I find it easier to use than CoreOS as I never dealt with learning how to use this ignite thing. And also they are hardened, which is important especially for servers.

[–] [email protected] 3 points 9 months ago (1 children)

Oh I like the look of that.

[–] [email protected] 2 points 9 months ago

It works great, after dealing with lots of the opinionated stuff, adding a userns variant, making Flatpaks work, disabling CUPS instead of removing it etc it is now very usable on the Desktop.

Server should just be as good. Use Podman for containers, installing Docker will weaken the security I guess.

[–] [email protected] 4 points 9 months ago (2 children)

Containerization is not virtualization, so why would it have any bearing on hardware transcoding?

[–] [email protected] 3 points 9 months ago* (last edited 9 months ago)

I found this guide for setting up GPU access for Unprivileged LXC containers when I googled around:
Giving a LXC guest GPU access allows you to use a GPU in a guest while it is still available for use in the host machine.
https://bookstack.swigg.net/books/linux/page/lxc-gpu-access

Talked about here:
https://old.reddit.com/r/Proxmox/comments/15zbjyl/proxmox_igpu_passthrough_to_multiple_lxc_plex/jxgn7pb/

[–] [email protected] 1 points 9 months ago* (last edited 9 months ago) (1 children)

Several comments specifically talked about VMs for the various apps. And frankly I'm not super familiar with the limitations of containerizing apps either. That's part of why I was looking for an immutable os + flatpacks / snaps - it's much more similar to a normal linux system just organized in a way to not break shit.

[–] [email protected] 2 points 9 months ago

Use containers (Docker or LXC) instead of VMs.

[–] [email protected] 3 points 9 months ago

I'm using Unraid, which is built on top of Slackware. It has a very nice Docker web UI for apps like Jellyfin. It's not immutable though. I don't know of any NAS-specific OSes that are immutable.

[–] [email protected] 3 points 9 months ago* (last edited 9 months ago) (1 children)

Typically on a home server you would virtualize services anyway so it really doesn't matter what distro is running on the metal.

And also if you're fully virtualized you can switch out the host distro anytime you want, so you can adopt an immutable one later if you want.

Why do you want an immutable distro anyway?

[–] [email protected] 2 points 9 months ago (1 children)

I want immutability because I come from a the debian world where everything just works.
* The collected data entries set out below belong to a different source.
-- ==== Sys2Proof/Machine/Ops.lean ====
section
/-! DEFINITION. The shared operations: storage, the elaboration checks, answering a command, the
one-object steps, and the frames every instruction of a block runs in. No block has a trap (R1113):
an error is a status code or a flag, so the shared operation beside the effects is `Rbc.respond`, and
there is neither an exception entry nor a return. -/

namespace Sys2Proof.Machine

/-! ## Storage (20_memory.md) -/

/-- The byte at an address, or none where nothing has written. -/
def readByte : Memory → Nat → Option Byte
  | [], _ => none
  | (b, v) :: m, a => if a = b then some v else readByte m a

/-- Store one byte, keeping the addresses strictly rising. -/
def writeByte : Memory → Nat → Byte → Memory
  | [], a, v => [(a, v)]
  | (b, w) :: m, a, v =>
    if a < b then (a, v) :: (b, w) :: m
    else if a = b then (a, v) :: m
    else (b, w) :: writeByte m a v

/-- The canonical form: addresses strictly rise. An unlisted address reads as no value, so no entry
can equal it. -/
abbrev Memory.wf (m : Memory) : Prop := m.Pairwise fun x y => x.1 < y.1

/-- The object whose `k` bytes lie from address `a` up, byte 0 on the lowest lane (R201, R202); none
if a byte was never written. -/
def readBytes (m : Memory) (a : Nat) : Nat → Option Nat
  | 0 => some 0
  | k + 1 =>
    match readByte m a, readBytes m (a + 1) k with
    | some v, some d => some (v.toNat + 256 * d)
    | _, _ => none

/-- Store the `k` low byte lanes of an object from address `a` up. -/
def writeBytes (m : Memory) (a : Nat) (d : Nat) : Nat → Memory
  | 0 => m
  | k + 1 => writeBytes (writeByte m a (byteLane d 0)) (a + 1) (d >>> 8) k

/-- R23: `MemRead(slot·S, S)`. -/
def memRead (p : Config) (m : Memory) (slot : Nat) : Except Fault Nat :=
  if slot < p.c then
    match readBytes m (slotAddr p slot) p.s with
    | some d => .ok d
    | none => .error .unwrittenStorage
  else .error .noSuchSlot

/-- R23: `MemWrite(slot·S, S, v)`. -/
def memWrite (p : Config) (m : Memory) (slot : Nat) (d : Nat) : Except Fault Memory :=
  if slot < p.c then .ok (writeBytes m (slotAddr p slot) d p.s) else .error .noSuchSlot

/-! ## Elaboration (R500) -/

/-- The checks of R500 that every block makes. -/
def checkShared (p : Config) : Option Refusal :=
  if p.s < 1 then some .zeroObjectSize
  else if p.c < 2 then some .capacityTooSmall
  else if p.strat = .mask ∧ isPow2 p.c = false then some .maskNotPow2
  else if p.storage = .external ∧ p.dSto < p.c then some .storageTooSmall
  else if p.lSto < 1 then some .badLatency
  else none

/-- R500 for the RBC: the refusal of an illegal elaboration. -/
def checkRbc (p : Config) : Option Refusal :=
  match checkShared p with
  | some r => some r
  | none => if p.nw < indexWidth p.c then some .countTooNarrow else none

/-- R500 for SF. -/
def checkSf (p : Config) : Option Refusal :=
  match checkShared p with
  | some r => some r
  | none => if p.storage = .external ∧ p.lSto ≠ 1 then some .sfLatency else none

/-- R500 for AF. -/
def checkAf (p : Config) : Option Refusal :=
  match checkShared p with
  | some r => some r
  | none =>
    if isPow2 p.c = false then some .afNotPow2
    else if p.syncN < 2 then some .afSyncTooShort
    else none

/-- R17: an elaboration outside the legal ranges has no model: every operation of its block answers
the name R500 gives, whatever else holds of it (log entry 17). -/
def legally {α : Type} (check : Option Refusal) (o : Host.Outcome α Fault Refusal) :
    Host.Outcome α Fault Refusal :=
  match check with
  | some r => .refused r
  | none => o

/-! ## Answers (R24, R331) -/

/-- An answer that gives no object: `respond(status, count, —, —, [])`. -/
def answer (st : Status) (count : Nat) : Response where
  status := st
  count := count
  index := none
  data := none
  beats := []

/-- An answer whose final beat carries the object of a slot. -/
def answerObject (count slot : Nat) (d : Nat) : Response where
  status := .ok
  count := count
  index := some slot
  data := some d
  beats := []

/-- R331: data beat `j` of a burst. -/
def dataBeat (j : Nat) (x : Nat × Nat) : RspBeat where
  last := false
  status := .ok
  count := j
  index := some x.1
  data := some x.2

/-- R331: the data beats, numbered from `j`. -/
def dataBeats (j : Nat) : List (Nat × Nat) → List RspBeat
  | [] => []
  | x :: xs => dataBeat j x :: dataBeats (j + 1) xs

/-- R331: the final beat. -/
def Response.final (r : Response) : RspBeat where
  last := true
  status := r.status
  count := r.count
  index := r.index
  data := r.data

/-- R331: every beat of an answer, in order. -/
def Response.toBeats (r : Response) : List RspBeat := dataBeats 0 r.beats ++ [r.final]

/-- Answer a command: its beats go out, the final beat last, and it stands on the response port. -/
def Rbc.respond (b : Rbc) (r : Response) : Rbc :=
  { b with rsp := some r.final, out := b.out ++ r.toBeats }

/-! ## One-object steps and loops (42_rbc_transfer.md) -/

/-- The `else` branch of R600: store at `tail`, then advance `tail` (R211). -/
def Rbc.writeOne (b : Rbc) (d : Nat) : Except Fault Rbc :=
  match memWrite b.cfg b.sto (writeSlot b.tail) d with
  | .error e => .error e
  | .ok m => .ok { b with sto := m, tail := adv b.cfg b.tail }

/-- The `else` branch of R602: advance `head`, reading no storage. -/
def Rbc.dropOne (b : Rbc) : Rbc := { b with head := adv b.cfg b.head }

/-- The `else` branch of R601: copy the head object out, then advance `head`. Gives the slot, the
object and the state after. -/
def Rbc.takeOne (b : Rbc) : Except Fault ((Nat × Nat) × Rbc) :=
  match memRead b.cfg b.sto b.head with
  | .error e => .error e
  | .ok d => .ok ((b.head, d), b.dropOne)

/-- The loop of R610: write objects in order, stopping at full; gives the count written. -/
def writeUntilFull : List Nat → Rbc → Except Fault (Rbc × Nat)
  | [], b => .ok (b, 0)
  | d :: ds, b =>
    if isFull b.cfg b.head b.tail then .ok (b, 0)
    else match b.writeOne d with
      | .error e => .error e
      | .ok b₁ => match writeUntilFull ds b₁ with
        | .error e => .error e
        | .ok (b₂, k) => .ok (b₂, k + 1)

/-- The loop of R612: write every object. -/
def writeEach : List Nat → Rbc → Except Fault Rbc
  | [], b => .ok b
  | d :: ds, b => match b.writeOne d with
    | .error e => .error e
    | .ok b₁ => writeEach ds b₁

/-- The loop of R611: take up to `n` objects, stopping at empty. -/
def takeUntilEmpty : Nat → Rbc → Except Fault (Rbc × List (Nat × Nat))
  | 0, b => .ok (b, [])
  | n + 1, b =>
    if isEmpty b.head b.tail then .ok (b, [])
    else match b.takeOne with
      | .error e => .error e
      | .ok (x, b₁) => match takeUntilEmpty n b₁ with
        | .error e => .error e
        | .ok (b₂, xs) => .ok (b₂, x :: xs)

/-- The loop of R613: take `n` objects. -/
def takeEach : Nat → Rbc → Except Fault (Rbc × List (Nat × Nat))
  | 0, b => .ok (b, [])
  | n + 1, b => match b.takeOne with
    | .error e => .error e
    | .ok (x, b₁) => match takeEach n b₁ with
      | .error e => .error e
      | .ok (b₂, xs) => .ok (b₂, x :: xs)

/-- The loop of R603: remove up to `n` objects one by one, stopping at empty; gives the count. -/
def dropUntilEmpty : Nat → Rbc → Rbc × Nat
  | 0, b => (b, 0)
  | n + 1, b =>
    if isEmpty b.head b.tail then (b, 0)
    else ((dropUntilEmpty n b.dropOne).1, (dropUntilEmpty n b.dropOne).2 + 1)

/-! ## The frames instructions run in -/

/-- R112: no command in progress. -/
def Phase.isIdle : Phase → Bool
  | .idle => true
  | .wdata _ _ _ _ => false
  | .exec _ => false

/-- R7, R112: one RBC command as one atomic transition from `IDLE` to `IDLE`. -/
def transact (s : State) (command : Rbc → Except Fault (Rbc × Response)) :
    Host.Outcome State Fault Refusal :=
  legally (checkRbc s.rbc.cfg) <|
    if s.rbc.phase.isIdle then
      match command s.rbc with
      | .error e => .fault e
      | .ok (b, r) => .next { s with rbc := b.respond r }
    else .refused .commandWhileBusy

/-- One edge of SF's clock (R811). -/
def onSf (s : State) (edge : Sf → Except Fault Sf) : Host.Outcome State Fault Refusal :=
  legally (checkSf s.sf.cfg) <|
    match edge s.sf with
    | .error e => .fault e
    | .ok f => .next { s with sf := f }

/-- One edge of an AF clock, with the draws of this step; the draw counter advances. -/
def onAf (s : State) (edge : Nat → Bool → Af → Except Fault Af) :
    Host.Outcome State Fault Refusal :=
  legally (checkAf s.af.cfg) <|
    match edge (Config.freeSample s.free) (Config.freeRelease s.free) s.af with
    | .error e => .fault e
    | .ok a => .next { s with af := a, free := s.free + 1 }

/-! ## SF edges (44_sync_fifo.md R811) -/

/-- R811, the `if rst` and `elif clr` branches: cursors and acknowledge registers become 0;
`rd_data` and `sto` keep their values. -/
def Sf.cleared (f : Sf) : Sf :=
  { f with head := 0, tail := 0, wrAck := false, wrOvf := false, rdAck := false, rdUnf := false,
           wPort := none, rPort := none }

/-- R207, R208: a storage port with a write of a slot, or with no access. -/
def portWrite (access : Bool) (slot : Nat) (d : Nat) : StoPort :=
  if access then some (.write slot d) else none

/-- R207, R208: a storage port with a read of a slot, or with no access. -/
def portRead (access : Bool) (slot : Nat) : StoPort := if access then some (.read slot) else none

/-- R811, the `else` branch, for requests `wr_en` and `rd_en`: both are judged on the comparators
before the edge, and both read the state before the edge. The push and the pop each have a storage
port of the shape of R208 (log entry 8). -/
def Sf.edge (wrEn rdEn : Bool) (d : Nat) (f : Sf) : Except Fault Sf :=
  let e := isEmpty f.head f.tail
  let u := isFull f.cfg f.head f.tail
  let doW := wrEn && !u
  let doR := rdEn && !e
  match (if doR then memRead f.cfg f.sto f.head else .ok f.rdData),
        (if doW then memWrite f.cfg f.sto (writeSlot f.tail) d else .ok f.sto) with
  | .error x, _ => .error x
  | .ok _, .error x => .error x
  | .ok o, .ok m =>
    .ok { f with
          head := if doR then adv f.cfg f.head else f.head
          tail := if doW then adv f.cfg f.tail else f.tail
          sto := m
          rdData := o
          wrAck := doW
          wrOvf := wrEn && u
          rdAck := doR
          rdUnf := rdEn && e
          wPort := portWrite doW (writeSlot f.tail) d
          rPort := portRead doR f.head }

/-! ## AF edges (45_async_fifo.md) -/

/-- R931: the count a first stage captures: exact when the input has not changed since the previous
edge of this clock, else a free count of the interval `[seen, now]`. -/
def sampleCount (moved : Bool) (seen now draw : Nat) : Nat :=
  if moved then seen + draw % (now - seen + 1) else now

/-- R930, R931: the gray value captured for the count `x`. The current count is the source register
as it stands (R930); an earlier one is the gray code of that count. -/
def sampleGray (p : Config) (src now x : Nat) : Nat := if x = now then src else gray (x % p.c)

/-- R930: shift a chain by one stage, `x` entering stage 1. -/
def shiftIn (x : Nat) (q : List Nat) : List Nat := x :: q.dropLast

/-- R930, R931: the write domain's synchroniser at a `wclk` edge. -/
def Af.shiftW (draw : Nat) (a : Af) : Af :=
  let x := sampleCount a.rMoved (a.wqc.headD 0) a.rc draw
  { a with wq := shiftIn (sampleGray a.cfg a.rgray a.rc x) a.wq
           wqc := shiftIn x a.wqc
           rMoved := false }

/-- R930, R931: the read domain's synchroniser at an `rclk` edge. -/
def Af.shiftR (draw : Nat) (a : Af) : Af :=
  let x := sampleCount a.wMoved (a.rqc.headD 0) a.wc draw
  { a with rq := shiftIn (sampleGray a.cfg a.wgray a.wc x) a.rq
           rqc := shiftIn x a.rqc
           wMoved := false }

/-- R910, the branch `¬f`: store, then advance the pointer pair. -/
def Af.pushOne (d : Nat) (a : Af) : Except Fault Af :=
  match memWrite a.cfg a.sto (writeSlot a.wbin) d with
  | .error e => .error e
  | .ok m => .ok { a with sto := m
                          wbin := adv a.cfg a.wbin
                          wgray := gray (adv a.cfg a.wbin)
                          wc := a.wc + 1
                          wMoved := true }

/-- R920, the branch `¬e`: load `rd_data`, then advance the pointer pair. -/
def Af.popOne (a : Af) : Except Fault Af :=
  match memRead a.cfg a.sto a.rbin with
  | .error e => .error e
  | .ok d => .ok { a with rdData := d
                          rbin := adv a.cfg a.rbin
                          rgray := gray (adv a.cfg a.rbin)
                          rc := a.rc + 1
                          rMoved := true }

/-- R1202: a `wclk` edge before the write domain has left reset: no push. While `arst_n` is 0 every
register holds; once it is 1 the synchroniser shifts (R930: "At every `wclk` edge with `arst_n = 1`",
R140), and the domain leaves reset at this edge if its reset synchroniser releases. -/
def Af.wResetEdge (draw : Nat) (release : Bool) (a : Af) : Af :=
  if a.arstN then Af.shiftW draw { a with wLive := release, wPort := none }
  else { a with wLive := false, wPort := none }

/-- R1202: the same for the read domain. -/
def Af.rResetEdge (draw : Nat) (release : Bool) (a : Af) : Af :=
  if a.arstN then Af.shiftR draw { a with rLive := release, rPort := none }
  else { a with rLive := false, rPort := none }

/-- R910, R911: a `wclk` edge of a live write domain, with `winc`; the storage's write port is enabled
by the push (R207). -/
def Af.wEdge (winc : Bool) (d : Nat) (draw : Nat) (a : Af) : Except Fault Af :=
  let f := a.fullW
  match (if winc && !f then a.pushOne d else .ok a) with
  | .error e => .error e
  | .ok a₁ => .ok (Af.shiftW draw { a₁ with wrAck := winc && !f, wrOvf := winc && f
                                            wPort := portWrite (winc && !f) (writeSlot a.wbin) d })

/-- R920, R921: an `rclk` edge of a live read domain, with `rinc`; the storage's read port reads at
the pop (R207). -/
def Af.rEdge (rinc : Bool) (draw : Nat) (a : Af) : Except Fault Af :=
  let e := a.emptyR
  match (if rinc && !e then a.popOne else .ok a) with
  | .error x => .error x
  | .ok a₁ => .ok (Af.shiftR draw { a₁ with rdAck := rinc && !e, rdUnf := rinc && e
                                            rPort := portRead (rinc && !e) a.rbin })

/-- A `wclk` edge, live or in reset. DESIGN CHOICE (log entry 28): a write domain that has left reset
pushes even while the read domain is still in reset. R1202 bars only "a domain" in reset, yet has the
counts 0 after both have left it. -/
def Af.wclkEdge (winc : Bool) (d : Nat) (draw : Nat) (release : Bool) (a : Af) : Except Fault Af :=
  if a.arstN && a.wLive then a.wEdge winc d draw else .ok (a.wResetEdge draw release)

/-- An `rclk` edge, live or in reset. A read domain that has left reset first sees an empty FIFO until
the write domain pushes (log entry 28). -/
def Af.rclkEdge (rinc : Bool) (draw : Nat) (release : Bool) (a : Af) : Except Fault Af :=
  if a.arstN && a.rLive then a.rEdge rinc draw else .ok (a.rResetEdge draw release)

/-- R1202: `arst_n = 0`: every register of R130 and R131 except `rd_data` is 0, and with it every
ghost count; `rd_data` and `sto` keep their values, and neither storage port makes an access. -/
def Af.assertReset (a : Af) : Af :=
  { Af.reset a.cfg with rdData := a.rdData, sto := a.sto,
                        arstN := false, wLive := false, rLive := false }

/-- R1202: `arst_n` driven to a level. On release each domain stays in reset until an edge of its
own clock. -/
def Af.driveReset (level : Bool) (a : Af) : Af :=
  if level then { a with arstN := true } else a.assertReset

end Sys2Proof.Machine
end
But I want the benefits of using modern versions of packages.

[–] [email protected] 0 points 9 months ago

If you're running unstable system packages, immutability won't really save your stability.

So don't complicate it, and just use Debian with nix and home-manager. That way you have a stable base, and you can create a list of bleeding edge packages that should be installed. In any case it should be essentially only docker + whatever can't be dockerised.

[–] [email protected] 3 points 9 months ago

Just use anything and set up a good workflow with snapshots.

Have a “current” snapshot, rollback to it before using and then re-snapshot over it.

Now your system is immutable in practice but you can still edit /etc to debug.